Quite simply put, it is highly unlikely that there is a creature, whether it be known as the Giant Sloth, What's more, even if there were such a creature, the odds of it surviving beyond 50 years are too great to overcome. Before you discuss genetic bottleneck, you must first look at effective population size. Genetic drift is especially important in rare species. When we look at most populations of any organisms, they consist of small, localized breeding populations. When these populations diverge through genetic drift, they give rise to variation among geographically distant groups of the same species, ie. smaller extant sloths (two and three toed varieties) could have arisen through genetic drift from a common ancestor. The main problem with small population sizes is that drift is reduced due to lack of sexual partners.
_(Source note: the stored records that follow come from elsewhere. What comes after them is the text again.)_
/-- XTS keeps the number of bytes of its blocks (43_aes_xts.md R260). -/
theorem length_xtsBlocks {f : Bytes → Bytes} (hf : KeepsBlocks f) {bs : List Bytes}
    (hbs : ∀ b ∈ bs, b.length = 16) {t : Bytes} (ht : t.length = 16) :
    (xtsBlocks f t bs).length = bs.flatten.length := by
  induction bs generalizing t with
  | nil => rfl
  | cons b bs ih =>
    obtain ⟨hb, hbs⟩ := List.forall_mem_cons.mp hbs
    have hblock : (xorBytes b t).length = 16 := by rw [length_xorBytes, hb, ht, Nat.min_self]
    rw [xtsBlocks, List.length_append, ih hbs (by rw [length_mulx, ht]), length_xorBytes,
      hf _ hblock, ht, List.flatten_cons, List.length_append, hb, Nat.min_self]

theorem length_key64_half {key : Bytes} (hk : key.length = 64) {a : Nat} (ha : a ≤ 32) :
    (slice key a 32).length = 32 := by
  rw [length_slice, hk]
  omega

theorem keepsBlocks_aes256Enc {key : Bytes} (hk : key.length = 32) : KeepsBlocks (aes256Enc key) :=
  fun b _ => length_aes256Enc hk b

theorem keepsBlocks_aes256Dec {key : Bytes} (hk : key.length = 32) : KeepsBlocks (aes256Dec key) :=
  fun b _ => length_aes256Dec hk b

theorem length_xtsMask {key : Bytes} (hk : key.length = 64) (tweak : Bytes) :
    (xtsMask key tweak).length = 16 :=
  length_aes256Enc (length_key64_half hk (Nat.le_refl 32)) tweak

/-- `XtsEnc` keeps the length (R260). -/
theorem length_xtsEnc {key tweak p : Bytes} (hk : key.length = 64) (hp : p.length % 16 = 0) :
    (xtsEnc key tweak p).length = p.length := by
  rw [xtsEnc, length_xtsBlocks (keepsBlocks_aes256Enc (length_key64_half hk (Nat.zero_le 32)))
    (length_of_mem_chunks (by decide) hp) (length_xtsMask hk tweak), chunks_flatten (by decide)]

/-- `XtsDec` keeps the length (R261). -/
theorem length_xtsDec {key tweak c : Bytes} (hk : key.length = 64) (hc : c.length % 16 = 0) :
    (xtsDec key tweak c).length = c.length := by
  rw [xtsDec, length_xtsBlocks (keepsBlocks_aes256Dec (length_key64_half hk (Nat.zero_le 32)))
    (length_of_mem_chunks (by decide) hc) (length_xtsMask hk tweak), chunks_flatten (by decide)]

@[simp] theorem length_adiantumBulk (k cm bulk : Bytes) :
    (adiantumBulk k cm bulk).length = bulk.length := by simp [adiantumBulk]

/-- `AdiantumEnc` keeps the length (44_adiantum.md R291). -/
theorem length_adiantumEnc {k iv p : Bytes} (hp : 16 ≤ p.length) :
    (adiantumEnc k iv p).length = p.length := by
  simp only [adiantumEnc, List.length_append, length_adiantumBulk, length_sub128, List.length_take]
  omega

/-- `AdiantumDec` keeps the length (R293). -/
theorem length_adiantumDec {k iv c : Bytes} (hc : 16 ≤ c.length) :
    (adiantumDec k iv c).length = c.length := by
  simp only [adiantumDec, List.length_append, length_adiantumBulk, length_sub128, List.length_take]
  omega

theorem length_hkdfBlocks (prk info : Bytes) (n i : Nat) (t : Bytes) :
    (hkdfBlocks prk info n i t).length = n * 64 := by
  induction n generalizing i t with
  | zero => simp [hkdfBlocks]
  | succ n ih => simp [hkdfBlocks, ih, Nat.succ_mul, Nat.add_comm]

theorem le_ceilDiv_mul {size n : Nat} (hn : 0 < n) : size ≤ ceilDiv size n * n := by
  have := Nat.div_add_mod (size + n - 1) n
  have := Nat.mod_lt (size + n - 1) hn
  unfold ceilDiv
  rw [Nat.mul_comm]
  omega

/-- `HKDF(ikm, info, n)` has n bytes (40_primitives.md R166). -/
@[simp] theorem length_hkdf (ikm info : Bytes) (n : Nat) : (hkdf ikm info n).length = n := by
  rw [hkdf, List.length_take, length_hkdfBlocks, Nat.min_eq_left (le_ceilDiv_mul (by decide))]

/-- `CMAC(K, M)` is one block (45_kdf.md R314). -/
theorem length_cmac {k : Bytes} (hk : k.length = 32) (m : Bytes) : (cmac k m).length = 16 :=
  length_aes256Enc hk _

/-- `CmacKdf` gives as many bytes as asked for (R316). -/
theorem length_cmacKdf {secret : Bytes} (hk : secret.length = 32) (label context : Bytes) (n : Nat) :
    (cmacKdf secret label context n).length = n := by
  simp only [cmacKdf, List.length_take, List.length_flatMap, length_cmac hk, List.map_const',
    List.sum_replicate_nat, List.length_range]
  exact Nat.min_eq_left (le_ceilDiv_mul (by decide))

/-! ## The commands -/

/-- A command of legal lengths, given as many bytes as its ranges hold, puts out as many as its output
range holds. -/
theorem length_result {i : Instr} {x : Operands} {rd : Range → Bytes}
    (hrd : ∀ r, (rd r).length = r.size) (h : lengthPredicate x i) :
    ((commandOf i x).result rd).length = (commandOf i x).output.size := by
  cases i with
  | hchacha12 => simp [commandOf, hchacha12Command]
  | chacha12Xor => simp [commandOf, chacha12XorCommand, hrd]
  | xchacha12Xor => simp [commandOf, xchacha12XorCommand, hrd]
  | xchacha12Stream => exact length_xchacha12Stream _ _ _
  | poly1305e => exact length_poly1305e _ _
  | nh => exact length_nh _ _
  | adiantumHash => exact length_adiantumHash _ _ _
  | aes256Enc => exact length_aes256Enc (hrd _) _
  | aes256Dec => exact length_aes256Dec (hrd _) _
  | xtsEnc => exact (length_xtsEnc (hrd _) (by rw [hrd]; exact h.1)).trans (hrd _)
  | xtsDec => exact (length_xtsDec (hrd _) (by rw [hrd]; exact h.1)).trans (hrd _)
  | adiantumEnc => exact (length_adiantumEnc (by rw [hrd]; exact h)).trans (hrd _)
  | adiantumDec => exact (length_adiantumDec (by rw [hrd]; exact h)).trans (hrd _)
  | hkdfKeyIdentifier | hkdfPerFileEncKey | hkdfDirectKey _ | hkdfIvInoLblk64Key _ | hkdfDirhashKey
  | hkdfIvInoLblk32Key _ | hkdfInodeHashKey => exact length_hkdf _ _ _
  | aes256Cmac => exact length_cmac (hrd _) _
  | cmacKdf => exact length_cmacKdf (hrd _) _ _ _

/-- The output of an accepted command fills its output range. -/
theorem length_result_memRead {i : Instr} {x : Operands} {n : Nat} (h : accepted i x n) (s : State) :
    ((commandOf i x).result s.memRead).length = (commandOf i x).output.size :=
  length_result (length_memRead s) ((lengthOk_iff i x).mp ((error_eq_none_iff n _).mp h).1)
It is further reduced by the fact that not all members of a group may be sexually mature, or they may be out-competed by other males, giving very little drift of new DNA into the population. This is termed as putting the population through a bottleneck. Such a situation arises in a reduction of heterozygosity, or genetic variation. It makes the resulting population more prone to disease and bad mutations in the genome. This is seen in rare zoo animals today, and is the reason that zoological gardens "borrow" animals from other zoos. To keep the DNA full of variation. If this variation is not maintained, it will result in mutations and eventually an end of the species, either through death or through mutation into a new species. In simple life forms with short life-spans and high offspring numbers, the chance to develop a useful mutation and survive is relatively good. The decreased heterozygosity will essentially force the population to provide its own variation to a greater degree than normal, in the hopes of increasing the Fitness of that population. With more developed animals with longer lifespans and fewer offspring, the result is often extinction. It is for this reason, coupled with low numbers in the bigfoot population and the lack of introduction of new DNA into the mating populations that the likelihood of a Bigfoot or similar type of organism is highly doubtful. What's more, if it did exist, it would surely be extinct within the next fifty years due to the argument set forward above.